Jeffrey LewisQDR May Examine Nuclear Missions, Strike Options Against China


The 2001 Quadrennial Defense Review.

Inside Defense reports that the 2005 Quadrennial Defense Review (QDR) may, for the first time, evaluate nuclear as well as conventional forces.

Ryan Henry, principal deputy under secretary of defense for policy, would not confirm that strategic forces would be included, noting that the terms of reference (ToR) memo that guides QDR efforts has yet to be approved by Secretary Rumsfeld.

Defense officials told Inside Defense that the QDR will focus on four scenarios, with sizing of nuclear forces discussed in relation to China.

China played a prominent role in the 2001 Nuclear Posture Review (NPR), having returned to U.S. nuclear planning in 1998 after a long absence.
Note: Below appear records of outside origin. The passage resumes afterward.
-- ==== Sys2Proof/Machine/LaneInt.lean ====
section
/-! DEFINITION. Lane class 0: integer arithmetic, bit operations, moves and compares (R303 to R316). -/

namespace Sys2Proof.Machine

/-- The width of a class 0 type (R303). -/
def tyBits (ty : IntTy) : Nat := if ty.wide then 64 else 32

/-- A V operand and a b operand as n-bit patterns (R257, R303). -/
def srcNat (ty : IntTy) (t : Team) (a : Active) (i : Nat) (x : Src) : Nat :=
  if ty.wide then (src64 t a i x).toNat else (src32 t a i x).toNat
def immNat (ty : IntTy) (t : Team) (a : Active) (i : Nat) (x : SrcImm) : Nat :=
  if ty.wide then (imm64 t a i x).toNat else (imm32 t a i x).toNat
/-- A pattern read under the type. -/
def tyInt (ty : IntTy) (x : Nat) : Int := readInt ty.signed (tyBits ty) x
/-- An exact result, wrapped or clamped (R303). -/
def fitInt (ty : IntTy) (sat : Bool) (z : Int) : Nat :=
  wrapInt (tyBits ty) (if sat then clampInt ty.signed (tyBits ty) z else z)
/-- Write an n-bit result. -/
def writeTy (ty : IntTy) (i : Nat) (d : Dst) (x : Nat) : List LaneWrite :=
  if ty.wide then writePair i d (BitVec.ofNat 64 x) else writeReg i d (BitVec.ofNat 32 x)

/-- A class 0 instruction of two operands, from its integer operation (R303). -/
def intOp2 (i : Instr) (c : Ctl) (ty : IntTy) (sat : Bool) (d : Dst) (x : Src) (y : SrcImm) (f : Int → Int → Int) (s : State) : Out :=
  laneFixed i c latInt (fun t a p =>
    writeTy ty p d (fitInt ty sat (f (tyInt ty (srcNat ty t a p x)) (tyInt ty (immNat ty t a p y))))) s

/-- A class 0 instruction of two operands, from its operation on bit patterns. -/
def bitOp2 (i : Instr) (c : Ctl) (ty : IntTy) (d : Dst) (x : Src) (y : SrcImm) (f : Nat → Nat → Nat) (s : State) : Out :=
  laneFixed i c latInt (fun t a p => writeTy ty p d (f (srcNat ty t a p x) (immNat ty t a p y))) s

/-- A class 0 instruction of one operand. -/
def bitOp1 (i : Instr) (c : Ctl) (ty : IntTy) (d : Dst) (x : Src) (f : Nat → Nat) (s : State) : Out :=
  laneFixed i c latInt (fun t a p => writeTy ty p d (f (srcNat ty t a p x))) s

/-! ### Arithmetic (R305 to R310) -/

def execIadd (c : Ctl) (ty : IntTy) (sat : Bool) (d : Dst) (a : Src) (y : SrcImm) (s : State) : Out :=
  intOp2 (.iadd c ty sat d a y) c ty sat d a y (fun x z => x + z) s
def execIsub (c : Ctl) (ty : IntTy) (sat : Bool) (d : Dst) (a : Src) (y : SrcImm) (s : State) : Out :=
  intOp2 (.isub c ty sat d a y) c ty sat d a y (fun x z => x - z) s
def execImul (c : Ctl) (ty : IntTy) (sat : Bool) (d : Dst) (a : Src) (y : SrcImm) (s : State) : Out :=
  intOp2 (.imul c ty sat d a y) c ty sat d a y (fun x z => x * z) s
/-- `IMULH` (R306): the high n bits of the product. -/
def execImulh (c : Ctl) (ty : IntTy) (d : Dst) (a : Src) (y : SrcImm) (s : State) : Out :=
  intOp2 (.imulh c ty d a y) c ty false d a y (fun x z => x * z / ((2 ^ tyBits ty : Nat) : Int)) s
/-- `IMAD` (R307): one wrap or clamp of the exact result. -/
def execImad (c : Ctl) (ty : IntTy) (sat : Bool) (d : Dst) (a y z : Src) (s : State) : Out :=
  laneFixed (.imad c ty sat d a y z) c latInt (fun t r p =>
    writeTy ty p d (fitInt ty sat
      (tyInt ty (srcNat ty t r p a) * tyInt ty (srcNat ty t r p y) + tyInt ty (srcNat ty t r p z)))) s

/-- `IDIV` (R308): truncating; by zero all ones. -/
def divInt (x y : Int) : Int := if y = 0 then -1 else x.tdiv y
/-- `IREM` (R308): of the sign of the dividend; by zero the dividend. -/
def remInt (x y : Int) : Int := if y = 0 then x else x.tmod y
def execIdiv (c : Ctl) (ty : IntTy) (d : Dst) (a : Src) (y : SrcImm) (s : State) : Out :=
  intOp2 (.idiv c ty d a y) c ty false d a y divInt s
def execIrem (c : Ctl) (ty : IntTy) (d : Dst) (a : Src) (y : SrcImm) (s : State) : Out :=
  intOp2 (.irem c ty d a y) c ty false d a y remInt s

def execImin (c : Ctl) (ty : IntTy) (d : Dst) (a : Src) (y : SrcImm) (s : State) : Out :=
  intOp2 (.imin c ty d a y) c ty false d a y min s
def execImax (c : Ctl) (ty : IntTy) (d : Dst) (a : Src) (y : SrcImm) (s : State) : Out :=
  intOp2 (.imax c ty d a y) c ty false d a y max s

/-- The signed type of a width, for `IABS` and `INEG`, whose N types are illegal (R310). -/
def signedTy (wide : Bool) : IntTy := if wide then .i64 else .i32
def execIabs (c : Ctl) (wide sat : Bool) (d : Dst) (a : Src) (s : State) : Out :=
  laneFixed (.iabs c wide sat d a) c latInt (fun t r p =>
    writeTy (signedTy wide) p d (fitInt (signedTy wide) sat ((tyInt (signedTy wide) (srcNat (signedTy wide) t r p a)).natAbs : Int))) s
def execIneg (c : Ctl) (wide sat : Bool) (d : Dst) (a : Src) (s : State) : Out :=
  laneFixed (.ineg c wide sat d a) c latInt (fun t r p =>
    writeTy (signedTy wide) p d (fitInt (signedTy wide) sat (-(tyInt (signedTy wide) (srcNat (signedTy wide) t r p a))))) s

/-! ### Bits (R311 to R315) -/

def execLand (c : Ctl) (ty : IntTy) (d : Dst) (a : Src) (y : SrcImm) (s : State) : Out :=
  bitOp2 (.land c ty d a y) c ty d a y (fun x z => x &&& z) s
def execLor (c : Ctl) (ty : IntTy) (d : Dst) (a : Src) (y : SrcImm) (s : State) : Out :=
  bitOp2 (.lor c ty d a y) c ty d a y (fun x z => x ||| z) s
def execLxor (c : Ctl) (ty : IntTy) (d : Dst) (a : Src) (y : SrcImm) (s : State) : Out :=
  bitOp2 (.lxor c ty d a y) c ty d a y (fun x z => x ^^^ z) s
def execLnot (c : Ctl) (ty : IntTy) (d : Dst) (a : Src) (s : State) : Out :=
  bitOp1 (.lnot c ty d a) c ty d a (fun x => 2 ^ tyBits ty - 1 - x) s

def execShl (c : Ctl) (ty : IntTy) (d : Dst) (a : Src) (y : SrcImm) (s : State) : Out :=
  bitOp2 (.shl c ty d a y) c ty d a y (fun x k => x * 2 ^ (k % tyBits ty) % 2 ^ tyBits ty) s
def execShr (c : Ctl) (ty : IntTy) (d : Dst) (a : Src) (y : SrcImm) (s : State) : Out :=
  bitOp2 (.shr c ty d a y) c ty d a y (fun x k => x / 2 ^ (k % tyBits ty)) s
/-- `SAR` reads its operand signed whatever the type (R312). -/
def execSar (c : Ctl) (ty : IntTy) (d : Dst) (a : Src) (y : SrcImm) (s : State) : Out :=
  bitOp2 (.sar c ty d a y) c ty d a y (fun x k =>
    wrapInt (tyBits ty) (readInt true (tyBits ty) x / ((2 ^ (k % tyBits ty) : Nat) : Int))) s
def rotl (n x k : Nat) : Nat := (x * 2 ^ k + x / 2 ^ (n - k)) % 2 ^ n
def execRol (c : Ctl) (ty : IntTy) (d : Dst) (a : Src) (y : SrcImm) (s : State) : Out :=
  bitOp2 (.rol c ty d a y) c ty d a y (fun x k => rotl (tyBits ty) x (k % tyBits ty)) s

def bitList (n x : Nat) : List Nat := (List.range n).map (fun j => x / 2 ^ j % 2)
def popcount (n x : Nat) : Nat := (bitList n x).sum
def leadingZeros (n x : Nat) : Nat := if x = 0 then n else n - 1 - x.log2
def bitReverse (n x : Nat) : Nat := (bitList n x).foldl (fun acc d => 2 * acc + d) 0
def execPopc (c : Ctl) (ty : IntTy) (d : Dst) (a : Src) (s : State) : Out :=
  bitOp1 (.popc c ty d a) c ty d a (popcount (tyBits ty)) s
def execClz (c : Ctl) (ty : IntTy) (d : Dst) (a : Src) (s : State) : Out :=
  bitOp1 (.clz c ty d a) c ty d a (leadingZeros (tyBits ty)) s
def execBrev (c : Ctl) (ty : IntTy) (d : Dst) (a : Src) (s : State) : Out :=
  bitOp1 (.brev c ty d a) c ty d a (bitReverse (tyBits ty)) s

/-- `BFE` (R314): the length is cut at the width. -/
def bfe (ty : IntTy) (x pos len : Nat) : Nat :=
  let n := tyBits ty
  let p := pos % n
  let l := min len (n - p)
  if l = 0 then 0 else wrapInt n (readInt ty.signed l (bitsOf x p l))
def execBfe (c : Ctl) (ty : IntTy) (d : Dst) (a pos len : Src) (s : State) : Out :=
  laneFixed (.bfe c ty d a pos len) c latInt (fun t r p =>
    writeTy ty p d (bfe ty (srcNat ty t r p a) (srcNat ty t r p pos) (srcNat ty t r p len))) s
/-- `BFI` (R314): the field's low bits go into the base at the position. -/
def bfi (n fld base pos len : Nat) : Nat :=
  let p := pos % n
  let l := min len (n - p)
  base - bitsOf base p l * 2 ^ p + fld % 2 ^ l * 2 ^ p
def execBfi (c : Ctl) (ty : IntTy) (d : Dst) (a y pos len : Src) (s : State) : Out :=
  laneFixed (.bfi c ty d a y pos len) c latInt (fun t r p =>
    writeTy ty p d (bfi (tyBits ty) (srcNat ty t r p a) (srcNat ty t r p y) (srcNat ty t r p pos) (srcNat ty t r p len))) s

def execMov (c : Ctl) (ty : IntTy) (d : Dst) (y : SrcImm) (s : State) : Out :=
  laneFixed (.mov c ty d y) c latInt (fun t r p => writeTy ty p d (immNat ty t r p y)) s
def execSel (c : Ctl) (ty : IntTy) (d : Dst) (a y : Src) (q : PSrc) (s : State) : Out :=
  laneFixed (.sel c ty d a y q) c latInt (fun t r p =>
    writeTy ty p d (if (t.lane p).pred q then srcNat ty t r p a else srcNat ty t r p y)) s

/-- `ICMP` (R316). -/
def execIcmp (c : Ctl) (ty : IntTy) (cd : Cond) (d : PDst) (a y : Src) (s : State) : Out :=
  laneFixed (.icmp c ty cd d a y) c latInt (fun t r p =>
    writePred p d (intCond cd (tyInt ty (srcNat ty t r p a)) (tyInt ty (srcNat ty t r p y)))) s

end Sys2Proof.Machine
end

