/-- Issue a global access: every lane is checked before any performs; `gated` says that a provisional block may not go on
(R54, R338, R339). -/
def globalIssue (i : Instr) (g : GlobalUse) (va : Nat → Nat) (gated : Bool) (act : Nat → LaneAct) (s : State) (ex : List Nat) :
    LaneRes :=
  let k : Access := if g.use = .read then .read else .write
  let (xs, s') := translateUnits s.who k (unitsOf g.bytes (ex.map va)) s
  let at_ (p : Nat) : Place := placeOf s' xs g (va p)
  match laneFaults (ex.map (fun p => (p, globalCheck s' xs g (va p)))) with
  | some tr => .trapIn s' tr
  | none =>
    if (gated && !ex.isEmpty) || ex.any (fun p => at_ p == .gate) then .gate
    else
      match ex.find? (fun p => at_ p == .migrating) with
      | some p =>
        .hold (s.holdFor { cause := 0x07, detail := 2 + (if g.use = .read then 0 else 0x20), addr := BitVec.ofNat 64 (va p)
                           lanes := maskOf (ex.filter (fun q => at_ q == .migrating)), lane := p })
      | none =>
        let spot (p : Nat) : Spot := (at_ p).spotOf
        if ex.any (fun p => (spotKeys s' g (spot p)).any noMemory) then .stop .noSuchMemory
        else
          let ops := (laneSeq s ex).map (fun p => laneOp s' g (va p) p (spot p) (act p))
          let issue (s' : State) : LaneRes := perfRes s (laneWrites i) (issueOps ops s' [])
          if g.strong && !ex.isEmpty then laneDrained s' issue else issue s'

/-- The address of `GLD` and `GST` (R336). -/
def globalVa (t : Team) (r : Active) (p : Nat) (a y : Src) : Nat := (src64 t r p a + (src32 t r p y).signExtend 64).toNat

/-- `GLD` (R346). -/
def execGld (c : Ctl) (h : Hint) (wide : Bool) (o : Order) (sc : Scope) (d : Dst) (a y : Src) (s : State) : Out :=
  laneIssue (.gld c h wide o sc d a y) c (fun s t r ex =>
    let n := if wide then 8 else 4
    let va (p : Nat) : Nat := globalVa t r p a y
    globalIssue (.gld c h wide o sc d a y) { bytes := n, use := .read, mc := false, awaited := true, strong := o != .rlx } va
      (s.block.prov && !ex.all (fun p => s.isStable (va p) n)) (fun _ => .read d) s ex) s

/-- `GST` (R347, R350). -/
def execGst (c : Ctl) (h : Hint) (wide mc : Bool) (o : Order) (sc : Scope) (a y x : Src) (s : State) : Out :=
  laneIssue (.gst c h wide mc o sc a y x) c (fun s t r ex =>
    globalIssue (.gst c h wide mc o sc a y x)
      { bytes := if wide then 8 else 4, use := .write, mc := mc, awaited := false, strong := o != .rlx }
      (fun p => globalVa t r p a y) s.block.prov (fun p => .write (dataOf t r p wide false x)) s ex) s

/-- The operations that host memory performs (R351). -/
def hostAtom (op : AtomOp) (returns : Bool) : Bool := op == .add || (returns && (op == .swap || op == .cas))

/-- `GATOM` (R348). -/
def execGatom (c : Ctl) (h : Hint) (wide : Bool) (op : AtomOp) (o : Order) (sc : Scope) (d : Dst) (a x cmp : Src) (s : State) : Out :=
  laneIssue (.gatom c h wide op o sc d a x cmp) c (fun s t r ex =>
    globalIssue (.gatom c h wide op o sc d a x cmp)
      { bytes := if wide then 8 else 4, use := .atomic (hostAtom op true), mc := false, awaited := true, strong := o != .rlx }
      (fun p => (src64 t r p a).toNat) s.block.prov
      (fun p => .atom op (dataOf t r p wide (atomFloat op) x) (dataOf t r p wide false cmp) d) s ex) s

/-- `GRED` (R349, R350). -/
def execGred (c : Ctl) (h : Hint) (wide mc : Bool) (op : AtomOp) (o : Order) (sc : Scope) (a x : Src) (s : State) : Out :=
  laneIssue (.gred c h wide mc op o sc a x) c (fun s t r ex =>
    globalIssue (.gred c h wide mc op o sc a x)
      { bytes := if wide then 8 else 4, use := .atomic (hostAtom op false), mc := mc, awaited := false, strong := o != .rlx }
      (fun p => (src64 t r p a).toNat) s.block.prov
      (fun p => .atom op (dataOf t r p wide (atomFloat op) x) 0 .discard) s ex) s

/-! ### `XFER` and `FENCE` (R352 to R354) -/

/-- The checks of one row, in the order of R338: misalignment of the global and the scratchpad address, then bounds in the
issuing core's own allocation. -/
def rowCheck (s : State) (g sp n : Nat) : LaneCheck :=
  if g % 4 ≠ 0 then .bad 0x05 0x00 (BitVec.ofNat 64 g)
  else if sp % 4 ≠ 0 then .bad 0x05 0x00 (BitVec.ofNat 64 sp)
  else
    match s.scratchAt sp n with
    | some (ci, _) => if ci = s.shareIdx s.cur then .ok else .bad 0x04 0x00 (BitVec.ofNat 64 sp)
    | none => .bad 0x04 0x00 (BitVec.ofNat 64 sp)

def hintCode : Hint → BitVec 2
  | .normal => 0
  | .stream => 1
  | .noAlloc => 2
  | .bypass => 3

/-- `XFER` (R352, R353): its rows hold their offset in the scratchpad and their global address. It registers its range locks, and waits
at issue while it cannot (R172). -/
def execXfer (c : Ctl) (h : Hint) (out : Bool) (ch rb : Nat) (a base stride : Src) (s : State) : Out :=
  laneIssue (.xfer c h out ch rb a base stride) c (fun s t r ex =>
    let n := 32 * (rb + 1)
    let g (p : Nat) : Nat := (src64 t r p a).toNat
    let sp (p : Nat) : Nat := (src32 t r p base).toNat + p * (src32 t r p stride).toNat
    if ex.isEmpty then .issued s { n := 0 }
    else if s.kernel.chans ≤ ch then .trap (illegalLane t 0x5C)
    else if (src32 t r 0 stride).toNat < n then .trap (illegalLane t 0x60)
    else
      match laneFaults (ex.map (fun p => (p, rowCheck s (g p) (sp p) n))) with
      | some tr => .trap tr
      | none =>
        if s.block.prov && (out || !ex.all (fun p => s.isStable (g p) n)) then .gate
        else if s.chanFull ch then .hold s
        else
          let rows := ex.map (fun p => (sp p % 2 ^ 24, g p))
          let gs := ex.map g
          let body : CmdBody := .xfer out (hintCode h) n rows (sp (ex.headD 0) % 2 ^ 24) (sp (ex.getLastD 0) % 2 ^ 24 + n)
            (gs.foldl min (gs.headD 0)) (gs.foldl max 0 + n)
          let ref : ChanRef := { blk := teamBlock s.cur, ci := s.shareIdx s.cur, ch := ch }
          let new := cmdLocks s ref (s.nextCmd [] body) []
          if !s.locksFit new || s.aheadConflicts ref new || new.any (fun e => s.opsMeet s.cur e.1 e.2) then
            .hold s.waitBegins
          else .issued (((s.waitDone s.cur).addLocks new).enqueue ch [] body) { n := 0 }) s

/-- `FENCE`: an event of the team, whatever the mask and guards (R354). The accesses that the team has issued perform before it (DESIGN
CHOICE, log 50); scratchpad accesses perform at their issue (DESIGN CHOICE, log 2). -/
def execFence (c : Ctl) (o : Order) (sc : Scope) (s : State) : Out :=
  laneIssue (.fence c o sc) c (fun s _ _ _ => laneDrained s (fun s => .issued s { n := 0 })) s

end Sys2Proof.Machine
end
After unsuccessful efforts by STRATCOM to include China in the 1994 NPR, the 2001 NPR identifies China as one of seven countries “that could be involved in an immediate or potential contingency” with nuclear weapons.

Chinese strategic forces are increasingly supplanting Russia as the primary benchmark for determining the size and capabilities of U.S. strategic forces, particularly as the Bush Administration seeks to justify decisions to sign the Moscow Treaty and to withdraw from the ABM Treaty on the grounds that the United States no longer maintains an adversarial relationship with Russia.

Secretary Rumsfeld stated that future nuclear reductions below the 1,700-2,200 range in the Moscow Treaty, for example, are precluded by the size of Chinese nuclear forces. In response to criticism that the 1,700-2,200 nuclear warheads exceeded potential targeting requirements, Secretary Rumsfeld warned that further reductions might encourage China to attempt what he termed a “sprint to parity”—a rapid increase in nuclear forces to reach numerical parity with the United States.


The Chinese have been pretty chill, so far.

Assumptions about the configuration and purpose of the Chinese arsenal determine not just the overall force level, but also the mix of capabilities identified in the 2001 NPR.

The mechanism by which new offensive and defensive capabilities would enhance deterrence is somewhat obscured by the language of the 2001 NPR, but the general idea is the ability to use offensive capabilities to disarm China’s Second Artillery (either by directly attacking ballistic missiles or by disrupting command and control networks), with missile defenses to “mop up” whatever missiles survive to be fired at the US. That capability—Herman Kahn called it a “splendid first-strike” capability—would allow the United States to coerce China … oh, pretty much anytime we felt like it.

[And for those of you keeping score, 20 million US casualties used to be the benchmark for “victory” in an exchange with the Soviets. No word yet on how many fellow citizens are worth incinerating to alter Taiwan’s status under international law.]

Arms Control Wonk wonders if, perhaps, we might not be just good enough to shock the Chinese planning system into responding (perhaps by increasing the alert rates of Chinese forces) but not good enough to continually overwhelm Chinese responses to our deployments. Arms Control Wonk also recalls that such competitions are called arms races, events usually thought to be destablizing in international relations.

Arms Control Wonk is discussing this very subject today at a University of Maryland conference—ah, the joy of WiFi.